First of all, of course, the need to install OPENCV, I use opencv2.4.13. After the download can be installed directly, the installation process is very simple, the next step directly next, I will not.
Next find the jar package under OPENCV, for example, I install directly on the C drive, my jar package is in C:\opencv\build\java.
The jar package is then copied to the Lib directory and configured in the idea
Then find the Lbpcascade_frontalface.xml under the OpenCV path. For example, mine is C:\opencv\sources\data\lbpcascades. It is then copied to the SRC directory.

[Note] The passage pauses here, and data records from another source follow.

/-- AGC_UPDATE: a closed symbol of a stream has been measured: its word is written, it goes through the FFT, and the next symbol has its gain. -/
def execAgcUpdate (port stream sym : Nat) (pin winPeak : Int) (corr256 : Nat) (s : State) : Out :=
  let p := fhAt s port
  let k := 256 * port + stream
  let st := NMap.getD s.rad.streams k {}
  match cellOfEaxc s port stream with
  | none => .next s
  | some (c, x) =>
    match x.bind_ with
    | none => .next s
    | some b =>
      let got := symSamples x p stream sym
      let zs := got.map fun z => z.getD (0, 0)
      let cp := (symSpan x sym).2.2
      if p.kind.applied ≠ 1 ∨ !p.linkUp ∨ sym ≤ st.last ∨ !x.closed.contains sym ∨ !measured zs cp pin winPeak corr256 then .next s
      else
        let miss := got.any fun z => z.isNone
        let n := agcStep p st sym miss pin winPeak corr256
        let s1 := writeWords s x b ((b.eaxc.drop b.dl).findIdx (· == stream)) n.words
        let s2 : State := { s1 with rad := { s1.rad with streams := NMap.insert s1.rad.streams k n } }
        .next (if miss then s2 else symbolFft s2 c x stream sym st.gain cp zs)

/-! ### Frames to send (R259 to R262, R266) -/

/-- The I and Q values of a PRB of a stream in a symbol; a resource element without content carries zero. -/
def prbValues (x : Cell) (sym stream prb : Nat) : List Int :=
  ((List.range 12).map fun i =>
    let z := NMap.getD x.txIq (reKey sym stream (12 * prb + i)) (0, 0)
    [z.1, z.2]).flatten

/-- The stream of a downlink eAxC ID of a cell: its place among them (13 R279). -/
def streamOf (b : CellBind) (e : Nat) : Nat := (b.eaxc.take b.dl).findIdx (· == e)

/-- Addresses, the tag if the port sends one, and EtherType of a frame. -/
def macHeader (p : FhPort) (port e pcp etherType : Nat) : List Byte :=
  beBytes 12 (Config.fhAddresses port e % 2 ^ 96) ++
  (if p.vlanEn.applied = 1 then beBytes 2 0x8100 ++ beBytes 2 (8192 * pcp + p.vid.applied) else []) ++ beBytes 2 etherType

/-- The eCPRI headers: revision 1, no concatenation, message type, payload size, PC_ID or RTC_ID, and SEQ_ID with E = 1 and subsequence 0. -/
def ecpri (msgType e seq : Nat) (pay : List Byte) : List Byte :=
  [0x10] ++ beBytes 1 msgType ++ beBytes 2 (4 + pay.length) ++ beBytes 2 e ++ beBytes 1 seq ++ [0x80] ++ pay

/-- The application header of the CUS-plane up to the symbol: direction, payloadVersion 1, filterIndex, frame, subframe, slot, symbol (log 108). -/
def cusHeader (x : Cell) (dl : Bool) (filter first y : Nat) : List Byte :=
  let n := sfnSlot x first
  let per := 2 ^ x.mu
  beBytes 1 (128 * bit1 dl + 16 + filter) ++ beBytes 1 (n.1 % 256) ++ beBytes 2 (4096 * (n.2 / per) + 64 * (n.2 % per) + y)

/-- udCompHdr of a mantissa width: the width, whose 16 is written 0, and the method. -/
def compHeader (w : Nat) : List Byte := beBytes 1 (16 * (w % 16) + (if w = 0 then 0 else 1))

/-- A U-plane section: its first PRB and PRBs with 0 for the whole carrier, rb and symInc 0, udCompHdr where the port compresses dynamically, and
its PRBs. -/
def uSection (p : FhPort) (x : Cell) (sym stream e i first n num : Nat) : List Byte :=
  beBytes 4 (Config.sectionId e i % 4096 * 2 ^ 20 + first * 256 + num) ++
  (if p.dynComp.applied = 1 then compHeader p.mantTx.applied ++ [0] else []) ++
  ((List.range n).map fun j => prbOut p.mantTx.applied (prbValues x sym stream (first + j))).flatten

/-- Bytes of a U-plane frame beside its PRBs. -/
def uOverhead (p : FhPort) : Nat := (if p.vlanEn.applied = 1 then 18 else 14) + 4 + 4 + 4 + 4 + (if p.dynComp.applied = 1 then 2 else 0) + 4

/-- The payloads of a downlink symbol of an eAxC ID: one section, or several packets split at PRB boundaries where the frame would exceed
MTU (R261); a section that is not the whole carrier has at most 255 PRBs. -/
def uPayloads (p : FhPort) (x : Cell) (sym stream e : Nat) : List (List Byte) :=
  let head := cusHeader x true 0 (sym / 16) (sym % 16)
  let w := prbBytes p.mantTx.applied
  if uOverhead p + x.prbs * w ≤ p.mtu.applied then [head ++ uSection p x sym stream e 0 0 x.prbs 0]
  else
    let per := min 255 ((p.mtu.applied - uOverhead p) / w)
    (List.range ((x.prbs + per - 1) / per)).map fun i =>
      let n := min per (x.prbs - per * i)
      head ++ uSection p x sym stream e i (per * i) n n

/-- The symbols of a radio frame of a cell. -/
def frameSyms (x : Cell) (frame : Nat) : List Nat :=
  ((List.range (10 * 2 ^ x.mu)).map fun n => (List.range 14).map fun y => 16 * (frame + n * slotTicks x.mu) + y).flatten

/-- A sample of a radio frame as a stream sends it: that of the symbol in which it lies, converted to 16 bits with saturation (R267). -/
def txSample (x : Cell) (frame stream i : Nat) : Int × Int :=
  let sym := ((frameSyms x frame).filter fun y => decide (sampleOf x frame y ≤ i)).foldl max (16 * frame)
  let zs := (List.range (12 * x.prbs)).map fun j => NMap.getD x.txIq (reKey sym stream j) (0, 0)
  let z := (Config.ofdmSamples x.mu (sym % 16) x.rate zs).getD (i - sampleOf x frame sym) (0, 0)
  (clampInt z.1 (-32768) 32767, clampInt z.2 (-32768) 32767)

/-- The payload of packet `k` of a radio frame: the header of IEEE 1914.3 with the sequence number, and N samples, I before Q (R266; log 108). -/
def tdPayload (p : FhPort) (x : Cell) (frame stream flow k : Nat) : List Byte :=
  let n := tdSamples p
  beBytes 1 (Config.roeSubType % 256) ++ beBytes 1 flow ++ beBytes 2 (4 * n) ++ beBytes 4 k ++
  ((List.range n).map fun j =>
    let z := txSample x frame stream (n * k + j)
    beBytes 2 (BitVec.ofInt 16 z.1).toNat ++ beBytes 2 (BitVec.ofInt 16 z.2).toNat).flatten

/-- The frames of a downlink symbol, or of a packet of time-domain IQ, of an eAxC ID or flow, in order; the first has sequence number `seq`. -/
def uFrames (s : State) (port cell sym e seq : Nat) : List (List Byte) :=
  let p := fhAt s port
  let x := cellAt s cell
  match x.bind_ with
  | none => []
  | some b =>
    if p.kind.applied = 1 then [macHeader p port e p.pcpU.applied 0xFC3D ++ tdPayload p x (sym / 2 ^ 16) (streamOf b e) e (sym % 2 ^ 16)]
    else
      let ps := uPayloads p x sym (streamOf b e) e
      (List.range ps.length).map fun i => macHeader p port e p.pcpU.applied 0xAEFE ++ ecpri 0 e ((seq + i) % 256) (ps.getD i [])

/-- Section extension 1 of a downlink eAxC ID of a category B cell, with the weights of its layer (R261, 13 R286). -/
def weightsOf (s : State) (port cell : Nat) (m : CMessage) : List Byte :=
  let x := cellAt s cell
  match x.bind_ with
  | none => []
  | some b => if b.catB ∧ m.dl then Config.extension1 (fhAt s port).mantTx.applied (Config.srsWeights x.srs (streamOf b m.eaxc)) else []

/-- A section of a C-plane message: rb and symInc 0, and whether an extension follows (log 108). -/
def cSection (e i : Nat) (three ext : Bool) (c : CSection) : List Byte :=
  beBytes 4 (Config.sectionId e i % 4096 * 2 ^ 20 + c.start * 256 + c.prbs % 256) ++ beBytes 2 (16 * c.reMask + c.symbols) ++
  beBytes 2 (32768 * bit1 ext + c.beam) ++ (if three then beBytes 3 c.freqOff ++ [0] else [])

/-- Section type 3 is sent for PRACH and for carriers whose numerology differs from the frame timing, type 1 otherwise (R261). -/
def sectionThree (m : CMessage) : Bool := m.filter != 0 || m.mixed

/-- The payload of a C-plane message: its section type and its sections, in turn. -/
def cPayload (s : State) (port cell first : Nat) (m : CMessage) : List Byte :=
  let p := fhAt s port
  let w := weightsOf s port cell m
  let comp := if p.dynComp.applied = 1 ∧ !m.dl then compHeader p.mantRx.applied else [0]
  cusHeader (cellAt s cell) m.dl m.filter first m.start ++ beBytes 1 m.sections.length ++ (if sectionThree m then [3] else [1]) ++
  (if sectionThree m then m.timing ++ comp else comp ++ [0]) ++
  ((List.range m.sections.length).map fun i => cSection m.eaxc i (sectionThree m) (!w.isEmpty) (m.sections.getD i ⟨0, 0, 0, 0, 0, 0⟩) ++ w).flatten

/-- The frame of a C-plane message. -/
def cFrame (s : State) (port cell first seq : Nat) (m : CMessage) : List Byte :=
  macHeader (fhAt s port) port m.eaxc (fhAt s port).pcpC.applied 0xAEFE ++ ecpri 2 m.eaxc seq (cPayload s port cell first m)

/-- Link time of a frame with preamble, FCS and gap, in units of 10 ps. -/
def frameTime (x : FhPort) (bytes : Nat) : Nat := if x.mode.applied = 2 then bytes + 24 else 2 * (bytes + 24)

/-- A frame has gone out, from a moment on: SENT, the sequence number of its eAxC and plane, and the link is taken until its end. -/
def sentPacket (s : State) (p key at_ : Nat) (frame : List Byte) : State :=
  modFh s p fun x => { x with sent := satAdd 48 x.sent 1, txSeq := NMap.insert x.txSeq key ((NMap.getD x.txSeq key 0 + 1) % 256)
                              lastTx := NMap.insert x.lastTx key frame, txBusy := at_ + frameTime x frame.length }

/-- A list of eAxC IDs in ascending order, each once. -/
def ascending (es : List Nat) : List Nat := es.foldr (fun e l => if l.contains e then l else (l.filter (· < e)) ++ e :: l.filter (e < ·)) []

/-! ### Launches (R260, R263) -/

/-- The cell is active and bound to the port. -/
def onPort (s : State) (port cell : Nat) : Bool := (cellAt s cell).active && (cellAt s cell).port == port

/-- A cell whose slot runs the twilight template without a MIB transmits nothing (13 R298). -/
def silentCell (x : Cell) : Bool := x.mode == 2 && (match x.tw with | some w => w.mib == 0 | none => true)

/-- The slot of a cell whose C-plane messages launch in this beat. -/
def cplaneSlot (s : State) (x : Cell) : Option Nat :=
  let t := (launch s + (fhAt s x.port).txAdvC.applied) / 1250
  [t, t - 1].find? fun a => slotPhase x a == 0 && cplaneBeat s x a == launch s

/-- The beginning of the next frame of a port: this beat, or when the link is free. -/
def linkFree (s : State) (port : Nat) : Nat := max (10000 * launch s) (fhAt s port).txBusy

/-- CPLANE_LAUNCH: the C-plane messages of the eAxC IDs with sections in a slot go out in the beat of R263, before the U-plane packets of the
beat, in ascending eAxC ID; on a port without its link they are dropped and counted (R272). -/
def execCplaneLaunch (port cell : Nat) (msgs : List CMessage) (s : State) : Out :=
  let x := cellAt s cell
  match cplaneSlot s x with
  | none => .next s
  | some first =>
    let ms := (ascending (msgs.map (·.eaxc))).filterMap fun e => msgs.find? fun m => m.eaxc == e
    if !onPort s port cell ∨ silentCell x ∨ (fhAt s port).kind.applied = 1 ∨ (fhAt s port).uAt.1 = launch s + 1 then .next s
    else if portWorks s port then
      .next (ms.foldl (fun y m => sentPacket y port (2 * m.eaxc + 1) (linkFree y port)
        (cFrame y port cell first (NMap.getD (fhAt y port).txSeq (2 * m.eaxc + 1) 0) m)) s)
    else .next (modFh s port fun x => { x with txLate := satAdd 16 x.txLate ms.length })

/-- A packet that is not sent: TX LATE, one event per port and tick, and MSG_TX_ERR once per cell and slot (R263, R296). -/
def notSent (s : State) (port cell first : Nat) : State :=
  let s1 := modFh s port fun x => { x with txLate := satAdd 16 x.txLate 1, lateEvt := s.tkp.now + 1 }
  let s2 := if (fhAt s port).lateEvt = s.tkp.now + 1 then s1 else recordEvent s1 0x4002 srcHw []
  txErrOnce s2 cell first 0

/-- The air time of what a U-plane launch sends: its symbol, or the first sample of its packet of time-domain IQ (R263, R266). -/
def launchAir (s : State) (x : Cell) (sym : Nat) : Nat :=
  if (fhAt s x.port).kind.applied = 1 then sampleAir x (sym / 2 ^ 16) (tdSamples (fhAt s x.port) * (sym % 2 ^ 16)) else airTime x sym

/-- The first tick of the slot of what a U-plane launch sends. -/
def launchFirst (s : State) (x : Cell) (sym : Nat) : Nat :=
  if (fhAt s x.port).kind.applied = 1 then
    let a := launchAir s x sym / (1250 * airUnits)
    a - slotPhase x a
  else sym / 16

So that the environment is already set up, you can start to write code.
Directly on the code
public static void Main (string[] args) { //Load the native library. System.loadlibrary (core.native_library_name); String url = "G:\\web\\uploadpicture\\src\\main\\resources\\assets\\4.jpg"; New Detectfacedemo (). Go (URL, "g:\\1.jpg"); }
public void Go (String srcfilename,string newpath) {Mat image = null; Cascadeclassifier facedetector = null; String Xmlfilepath = DetectFaceDemo.class.getClassLoader (). GetResource ("Lbpcascade_frontalface.xml"). GetPath (). SUBSTRING (1); try {facedetector = new cascadeclassifier (Xmlfilepath); Image = Highgui.imread (srcfilename); }catch (Exception e) {e.printstacktrace (); }//Detect faces in the image. Matofrect is a special container class for Rect. Matofrect facedetections = new Matofrect (); Facedetector.detectmultiscale (image, facedetections); System.out.println (String.Format ("detected%s faces", Facedetections.toarray (). length)); Draw a bounding box around each face. For (Rect Rect:faceDetections.toArray ()) {Core.rectangle (image, New Point (Rect.x, Rect.y), New Point (rect.x + rect.width, Rect.y + rect.height), new Scalar (0, 255, 0)); }//Save the visualized detection. System.out.println (String.Format ("Writing%s", NewPath)); Highgui.imwrite (NewPath, image); }
This way you can run it directly, but you will get an error.
You can then open edit,
Modify VM option-djava.library.path=c:\opencv\build\java\x64
Then you can run it again.
If you want to deploy to the server, the OpenCV jar package must be placed in the LIB, I have created a new folder in the Lib under the jar package in the inside, has been reported ClassNotFound exception.
Then add the path to the Tomcat VM options
But there is a fatal problem, he must be a file path, OPENCV does not provide for the flow processing of the package, this is not in line with the idea of Java, and does not meet the needs of the project, especially now many of the pictures are base64 bits of the stream. So this needs to be wrapped up with the jar of STORMCV, thanks again to Apache.
So we can change the recognition function to.
public void Run (String imgstr) { Base64decoder decoder = new Base64decoder (); Mat image = null; Cascadeclassifier facedetector = null; String Xmlfilepath = DetectFaceDemo.class.getClassLoader (). GetResource ("Lbpcascade_frontalface.xml"). GetPath (). SUBSTRING (1); try { facedetector = new Cascadeclassifier (xmlfilepath); Byte[] B = Decoder.decodebuffer (IMGSTR); Decodes a base64 bitstream into a binary file image = Imageutils.bytes2mat (b); Convert the binary file to Mat }catch (Exception e) { e.printstacktrace (); } Detect faces in the image. Matofrect is a special container class for Rect. Matofrect facedetections = new Matofrect (); Facedetector.detectmultiscale (image, facedetections); System.out.println (String.Format ("detected%s faces", Facedetections.toarray (). length));}
All right, it's done.
Java+opencv+intellij idea realizes face recognition.